Dataset entries:
········

-- ==== Sys2Proof/Machine/Check.lean ====
section
/-! DEFINITION. What each slot word reads, writes and occupies, and the checks a bundle passes before any slot takes effect
(R81, Table 3.8). -/

namespace Sys2Proof.Machine

/-! ### The use of a word -/

/-- Where the result of a word goes, as its fields name it. -/
inductive Dest where
  | none
  | scalar (d : BitVec 6)
  | vector (d : BitVec 6)
  | pred (d : BitVec 3)
  | rows (o : BitVec 8) (count : Nat)
  | column (l : BitVec 2) (j : BitVec 6)
  | hadamard (l : BitVec 2)
  | stream (q : BitVec 3)
  | special (n : BitVec 8)
  | loop
  | loopr
  deriving DecidableEq, Repr

/-- A physical place that at most one result may reach on one cycle (R62). -/
inductive Target where
  | scalar (n : Nat)
  | vector (n : Nat)
  | pred (n : Nat)
  | row (n : Nat)
  | column (n : Nat)
  | stream (n : Nat)
  | special (n : Nat)
  deriving DecidableEq, Repr

/-- The use of a slot word: its slot and predicate field, its scalar and vector sources, its destination, its latency (R83,
R84), its occupancy (R61), and, where it writes its slot's latch (R65), whether the result is a vector. -/
structure Use where
  slot : Slot
  pr : BitVec 3
  scalars : List (BitVec 6) := []
  vectors : List (BitVec 6) := []
  dest : Dest := .none
  lat : Nat := 1
  beats : Nat := 1
  latch : Option Bool := none
  deriving DecidableEq, Repr

/-- The slot of a vector engine. -/
def vslot : VSlot → Slot
  | .v0 => .v0
  | .v1 => .v1
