-- ==== Sys2Proof/Machine/Control.lean ====
section
/-! DEFINITION. The C slot: branches, loops, barriers, waits, segments, traps, cuts and predicate operations (R362 to R448). -/

namespace Sys2Proof.Machine

/-! ### Flow of control -/

/-- Make a bundle index the next to issue (R56). -/
def branchTo (s : State) (t : Nat) : State := s.mapCtl fun c => { c with npc := t }

/-- `NOP`: no effect, no latch (R393). -/
def execNop (s : State) : Out := .next s

/-- `BR` (R362). -/
def execBr (t : BitVec 12) (p : BitVec 3) (s : State) : Out := issueWord (.br t p) s fun s => branchTo s t.toNat

/-- `BRP` (R364). -/
def execBrp (t : BitVec 12) (q p : BitVec 3) (s : State) : Out :=
  issueWord (.brp t q p) s fun s => if readPred s q then branchTo s t.toNat else s

/-- `CALL`: PC + 1 on the return stack, the last pushed at its head (R367). -/
def execCall (t : BitVec 12) (p : BitVec 3) (s : State) : Out :=
  issueWord (.call t p) s fun s => branchTo (s.mapCtl fun c => { c with ret := (c.pc + 1) :: c.ret }) t.toNat

/-- `RET` (R401). -/
def execRet (p : BitVec 3) (s : State) : Out :=
  issueWord (.ret p) s fun s =>
    match s.core.ctl.ret with
    | [] => s
    | t :: ts => branchTo (s.mapCtl fun c => { c with ret := ts }) t

/-- The common part of the loops: LC counts down and the branch is taken while it stays above 0 (R77, R381). -/
def countLoop (s : State) (t : Nat) : State :=
  let lc := s.core.ctl.lc - 1
  let s := s.after 1 (.special 0x08 (lc.zeroExtend 64))
  if lc = 0 then s else branchTo s t

/-- `LOOP` (R381). -/
def execLoop (t : BitVec 12) (p : BitVec 3) (s : State) : Out :=
  issueWord (.loop t p) s fun s => if s.core.ctl.lc = 0 then s else countLoop s t.toNat

/-- `LOOPR`: the new LC, RRB, AWB and stage predicate are in force for the next bundle (R77, R382). -/
def execLoopr (t : BitVec 12) (n : BitVec 2) (w : BitVec 9) (p : BitVec 3) (s : State) : Out :=
  issueWord (.loopr t n w p) s fun s =>
    let c := s.core.ctl
    if c.lc = 0 then s
    else
      let rrb := c.rrb - 1
      let awb := c.awb + w.signExtend 11
      let s := countLoop s t.toNat
      let s := s.after 1 (.special 0x09 (rrb.zeroExtend 64))
      let s := s.after 1 (.special 0x0A (awb.zeroExtend 64))
      s.after 1 (.pred (physP rrb 4) (decide (n.toNat + 1 ≤ (c.lc - 1).toNat)))

/-! ### Barriers and waits -/

/-- Count one arrival at a barrier of a gang: the phase it joins, and the state. The completing arrival, whose bundle issued on
clock `t`, fixes the release (R31, R32). -/
def arriveAt (s : State) (gid b c t : Nat) : Nat × State :=
  let x := tget {} (s.gang gid).barriers b
  let need := if x.need = 0 then c else x.need
  if x.arrived + 1 < need then
    (x.phase, s.mapGang gid fun g => { g with barriers := tset {} g.barriers b { x with need := need, arrived := x.arrived + 1 } })
  else
    (x.phase, s.mapGang gid fun g => { g with
      barriers := tset {} g.barriers b { need := 0, arrived := 0, phase := x.phase + 1 },
      releases := g.releases ++ [(b, x.phase, t + 24 + g.pad)] })

/-- Wait for a condition (R29, R446). -/
def waitFor (s : State) (w : WaitFor) (met : Option Nat) : State :=
  s.mapCtl fun c => { c with status := .waiting, wait := some { on := w, pc := c.pc, met := met } }

/-- `ARRB` (R352). -/
def execArrb (b : BitVec 11) (c : BitVec 12) (p : BitVec 3) (s : State) : Out :=
  issueWord (.arrb b c p) s fun s => (arriveAt s s.core.task.gid b.toNat c.toNat s.clock).2

/-- `WAITB` (R445). -/
def execWaitb (b : BitVec 11) (c : BitVec 12) (p : BitVec 3) (s : State) : Out :=
  issueWord (.waitb b c p) s fun s =>
    let x := arriveAt s s.core.task.gid b.toNat c.toNat s.clock
    waitFor x.2 (.barrier b.toNat x.1) none

/-- STATE of a completion word (Table 8.4). -/
def wordState (w : BitVec 64) : Nat := bits w.toNat 63 61

/-- WP of a completion word (Table 8.4). -/
def wordWp (w : BitVec 64) : Nat := bits w.toNat 20 0

/-- Does a wait's condition hold on the completion words as they stand (R446)? A barrier's is its release alone (R32). -/
def waitHolds (b : Barge) : WaitFor → Bool
  | .barrier _ _ => false
  | .token id => decide (wordState (tget 0 b.words id) ≠ 0)
  | .pointer id n => decide (wordState (tget 0 b.words id) ≠ 0) || decide (n ≤ wordWp (tget 0 b.words id))

/-- The command that most recently produced a token. -/
def producer (s : State) (k : Nat) : Nat := tget 0 s.core.barge.issuedBy k - 1

/-- `WAITT` (R448). -/
def execWaitt (k : BitVec 6) (p : BitVec 3) (s : State) : Out :=
  issueWord (.waitt k p) s fun s =>
    let w := WaitFor.token (producer s k.toNat)
    waitFor s w (if waitHolds s.core.barge w then some s.clock else none)

/-- `WAITP`: a poisoned count taints the task (R447). -/
def execWaitp (k a : BitVec 6) (p : BitVec 3) (s : State) : Out :=
  issueWord (.waitp k a p) s fun s =>
    let n := readScalar s a
    let w := WaitFor.pointer (producer s k.toNat) n.1.toNat
    waitFor (s.taintIf n.2) w (if waitHolds s.core.barge w then some s.clock else none)

/-- `TRIG`: marked once the bundle's own commands are issued (R34, R427). -/
def execTrig (p : BitVec 3) (s : State) : Out := issueWord (.trig p) s fun s => s.after 1 (.special 0x101 0)

/-- `END`: issue ends with this bundle (R372). -/
def execEnd (p : BitVec 3) (s : State) : Out := issueWord (.endTask p) s fun s => s.after 1 (.special 0x102 0)

/-! ### Segments -/

/-- `SEG` (R79, R408): a poisoned expected value taints the task. SGSC and SGSH count the bundle when it ends. -/
def execSeg (e g : BitVec 6) (m : BitVec 1) (p : BitVec 3) (s : State) : Out :=
  issueWord (.seg e g m p) s fun s =>
    let x := readScalar s e
    let y := readScalar s g
    (loseLatches (s.taintIf (x.2 || y.2))).mapCtl fun c => { c with
      ecnt := x.1.truncate 32, esig := y.1.truncate 32, sgsc := 0, sgsh := 0, inseg := true }

/-- Is any poison tag of v, s, q, m or an accumulator row set (R410)? -/
def anyPoison (r : Regs) : Bool :=
  r.vPoison.any (fun x => x.2) || r.sPoison.any (fun x => x.2) || r.mPoison.any (fun x => x.2) || r.accPoison.any (fun x => x.2) ||
    r.q.any fun x => x.2.poison

/-- `SEGE`: its accumulators agree, or the bundle would not take effect; the segment closes after the bundle is counted
(R410). -/
def execSege (p : BitVec 3) (s : State) : Out :=
  issueWord (.sege p) s fun s => (s.taintIf (anyPoison s.core.regs)).after 1 (.special 0x100 0)

/-- `IFENCE`: later fetches see every `.code` copy that the task has observed complete (R376). -/
def execIfence (p : BitVec 3) (s : State) : Out :=
  issueWord (.ifence p) s fun s =>
    let seen := s.core.barge.observed
    s.mapCore fun t => { t with isram := { t.isram with unseen := dropSeen (fun x => x.1) (fun x => seen.contains x.2.1) t.isram.unseen } }

/-! ### Traps, cuts, queries -/

/-- `BRK` (R363). -/
def execBrk (c : BitVec 8) (p : BitVec 3) (s : State) : Out := issueWord (.brk c p) s fun s => takeSoftTrap s 9 c.toNat

/-- `TRAP` (R426). -/
def execTrap (c : BitVec 8) (p : BitVec 3) (s : State) : Out := issueWord (.trap c p) s fun s => takeSoftTrap s 10 c.toNat

/-- A request to cut a job: it merges into a cut that is pending or whose hold stands (R225). A request of the device turns a pending cut of
the job into one of the device. -/
def requestCut (s : State) (pasid : Nat) (dev : Bool) : State :=
  s.mapJob pasid fun j => { j with cut := match j.cut with
    | some (.pending d) => some (.pending (d || dev))
    | some c => some c
    | none => some (.pending dev) }

/-- `SNAP.job` (R419). -/
def execSnap (p : BitVec 3) (s : State) : Out := issueWord (.snap p) s fun s => requestCut s s.core.task.pasid false

/-- The code of a generation state (Table 10.1). -/
def genCode : GenState → Nat
  | .draining => 2
  | .drained => 3
  | .released => 4
  | .failed => 5

/-- Has a cut of the job been requested and not yet taken (R375)? -/
def cutWaits (j : Job) : Bool :=
  match j.cut with
  | some (.pending _) | some (.running _ _ _) => true
  | _ => false

/-- State and undrained rows in a tile's vault of a generation (R238, R375). -/
def queryGen (j : Job) (tile g : Nat) : Nat × Nat :=
  if j.gen < g then (6, 0)
  else if j.gen = g then (if cutWaits j then 1 else 0, 0)
  else
    match j.gens.find? fun x => x.num == g with
    | some x => if j.knows x then (genCode x.state, (tget {} x.images tile).rowsLeft) else (6, 0)
    | none => (6, 0)

/-- `GENQ` (R238). -/
def execGenq (d a : BitVec 6) (p : BitVec 3) (s : State) : Out :=
  issueWord (.genq d a p) s fun s =>
    let x := readScalar s a
    let g := bits x.1.toNat 31 0
    let r := queryGen (s.job s.core.task.pasid) s.cur g
    scalarResult s 0 d 2 (BitVec.ofNat 64 (place r.1 61 + place r.2 32 + g), x.2)

/-! ### Predicates (R395) -/

/-- `PAND`. -/
def execPand (d a b p : BitVec 3) (s : State) : Out :=
  issueWord (.pand d a b p) s fun s => predResult s d (readPred s a && readPred s b)

/-- `POR`. -/
def execPor (d a b p : BitVec 3) (s : State) : Out :=
  issueWord (.por d a b p) s fun s => predResult s d (readPred s a || readPred s b)

/-- `PXOR`. -/
def execPxor (d a b p : BitVec 3) (s : State) : Out :=
  issueWord (.pxor d a b p) s fun s => predResult s d (readPred s a != readPred s b)

/-- `PNOT`. -/
def execPnot (d a p : BitVec 3) (s : State) : Out :=
  issueWord (.pnot d a p) s fun s => predResult s d (!readPred s a)

end Sys2Proof.Machine
end

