/-- `TENSOR_FREE`: the tensor number is freed, or, when it is free, gets new storage once every shoot-down is complete; its generation
count rises, modulo 256 (R180). Its tile-table entries change, so the lookasides are shot down (R202), and nothing of the old storage is kept
for `BOPEN`. -/
def execTensorFree (pasid tensor : Nat) (s : State) : Out :=
  let d := { tget {} (s.job pasid).tensors tensor with moved := [] }
  managed s fun s =>
    if d.shape.isEmpty || (!d.live && !(rootRoom s.mem && shotDown s)) then s
    else if d.live then
      (shootTensor s pasid tensor).mapJob pasid fun j => { j with
        tensors := tset {} j.tensors tensor { d with live := false, sealed := false, count := (d.count + 1) % 256 } }
    else
      let s := shootTensor s pasid tensor
      let r := newRoot s
      r.2.mapJob pasid fun j => { j with
        tensors := tset {} j.tensors tensor { d with live := true, root := r.1, count := (d.count + 1) % 256 } }

end Sys2Proof.Machine
end

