/-- The state after a core read of `n` bytes at `a`, and what it returned (R177, R213). -/
def loaded (s : State) (b : BitVec 6) (a n : Nat) : (Nat × Bool) × State := stageLoad (tainted s (readScalar s b).2) a n

/-- No unit of `n` bytes at `a` holds an error or an unordered landing of a barge. -/
def Plain (s : State) (a n : Nat) : Prop :=
  ∀ u ∈ unitsOf a n, tget .good s.core.staging.marks u = .good ∧ ∀ x ∈ s.core.staging.unseen, x.unit ≠ u

/-! ### Waits and barriers -/

/-- The arrivals of a barrier's phase after one more, with the count that the first arrival fixed: the phase goes on, or it is
complete and its release is set 24 cycles later, plus the padded latency of a gang that spans packages (R31, R32). -/
def arrived (s : State) (b c : Nat) : State :=
  let g := s.gang s.core.task.gid
  let x := tget {} g.barriers b
  let need := if x.need = 0 then c else x.need
  s.mapGang s.core.task.gid fun _ =>
    if x.arrived + 1 < need then { g with barriers := tset {} g.barriers b { x with need := need, arrived := x.arrived + 1 } }
    else { g with barriers := tset {} g.barriers b { need := 0, arrived := 0, phase := x.phase + 1 },
                  releases := g.releases ++ [(b, x.phase, s.clock + 24 + g.pad)] }

/-- The task waits at the bundle now issuing (R29). -/
def waits (s : State) (w : WaitFor) (met : Option Nat) : State :=
  { s with core := { s.core with ctl := { s.core.ctl with
      status := .waiting, wait := some { on := w, pc := s.core.ctl.pc, met := met } } } }

/-- The command that most recently produced a token, and its completion word (R75). -/
def tokenCmd (s : State) (k : BitVec 6) : Nat := tget 0 s.core.barge.issuedBy k.toNat - 1

/-- See `tokenCmd`. -/
def cmdWord (s : State) (id : Nat) : Nat := (tget 0 s.core.barge.words id).toNat

/-! ### Float rows -/

/-- The width in bytes of the elements of float format `f` (Table 4.1). -/
def fw (f : BitVec 2) : Nat := (fmtOf f.toNat).bytes

/-- Every element and the flags of a float row are those of an element function. -/
def FloatRow (f : BitVec 2) (g : Nat → Nat × Flags) (row : Row) (fl : Flags) : Prop :=
  Lanes (fw f) row (fun j => (g j).1) ∧ fl = lanesFlags (96 / fw f) fun j => (g j).2

/-- A converted row: as many elements as both formats hold, the rest of the destination zero (R436). -/
def Converted (ws wd : Nat) (x : Row) (g : Nat → Nat × Flags) (row : Row) (fl : Flags) : Prop :=
  (∀ j, j < 96 / wd → lane wd row j = if j < 96 / ws then (g (lane ws x j)).1 % 2 ^ (8 * wd) else 0) ∧
  fl = lanesFlags (min (96 / ws) (96 / wd)) fun j => (g (lane ws x j)).2

/-! ### Float formats, apart from the model's own functions -/

/-- Exponent bits, fraction bits and bias of a float format by its code (Tables 4.1 and 4.2). -/
def expBits (c : Nat) : Nat := [11, 8, 5, 8, 4, 5].getD c 0
/-- See `expBits`. -/
def fracBits (c : Nat) : Nat := [52, 23, 10, 7, 3, 2].getD c 0
/-- See `expBits`. -/
def expBias (c : Nat) : Nat := [1023, 127, 15, 127, 8, 15].getD c 0

/-- The largest exponent field, that of infinities and NaNs. -/
def expTop (c : Nat) : Nat := 2 ^ expBits c - 1
/-- The exponent field of a pattern. -/
def expField (c x : Nat) : Nat := x / 2 ^ fracBits c % 2 ^ expBits c
/-- The fraction field of a pattern. -/
def fracField (c x : Nat) : Nat := x % 2 ^ fracBits c
/-- The sign bit of a pattern. -/
def negAt (c x : Nat) : Bool := x.testBit (expBits c + fracBits c)
/-- The pattern of a sign, an exponent field and a fraction field. -/
def floatBits (c : Nat) (s : Bool) (ex fr : Nat) : Nat := s.toNat * 2 ^ (expBits c + fracBits c) + ex * 2 ^ fracBits c + fr

/-- NaNs, signalling NaNs and infinities (R86). -/
def nanAt (c x : Nat) : Bool := expField c x == expTop c && fracField c x != 0
/-- See `nanAt`. -/
def signalAt (c x : Nat) : Bool := nanAt c x && decide (fracField c x < 2 ^ (fracBits c - 1))
/-- See `nanAt`. -/
def infAt (c x : Nat) : Bool := expField c x == expTop c && fracField c x == 0
/-- The default NaN (R90). -/
def defaultNan (c : Nat) : Nat := floatBits c false (expTop c) (2 ^ (fracBits c - 1))

/-- The exponent of the least subnormal. -/
def unitExp (c : Nat) : Int := 1 - (expBias c : Int) - (fracBits c : Int)
/-- The magnitude of a pattern in units of the least subnormal (R86); an infinity lies above every finite value. -/
def magAt (c x : Nat) : Nat := if expField c x = 0 then fracField c x else (2 ^ fracBits c + fracField c x) * 2 ^ (expField c x - 1)
/-- A signed count of the same units: patterns that are no NaN compare as these do (R433). -/
def unitsAt (c x : Nat) : Int := if negAt c x then -(magAt c x : Int) else magAt c x
/-- A finite pattern of the format. -/
def finiteAt (c x : Nat) : Prop := x < 2 ^ (1 + expBits c + fracBits c) ∧ expField c x ≠ expTop c

/-- Rounding codes that round a value of sign `s` towards zero, and away from it (Table 4.4). -/
def inward (rm : Nat) (s : Bool) : Bool := rm == 1 || (rm == 2 && !s) || (rm == 3 && s)
/-- See `inward`. -/
def outward (rm : Nat) (s : Bool) : Bool := (rm == 2 && s) || (rm == 3 && !s)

········

### Task prompt
Find every line in the records that has the word "tokenCmd". Copy those lines.

### Task solution
def tokenCmd (s : State) (k : BitVec 6) : Nat := tget 0 s.core.barge.issuedBy k.toNat - 1
/-- See `tokenCmd`. -/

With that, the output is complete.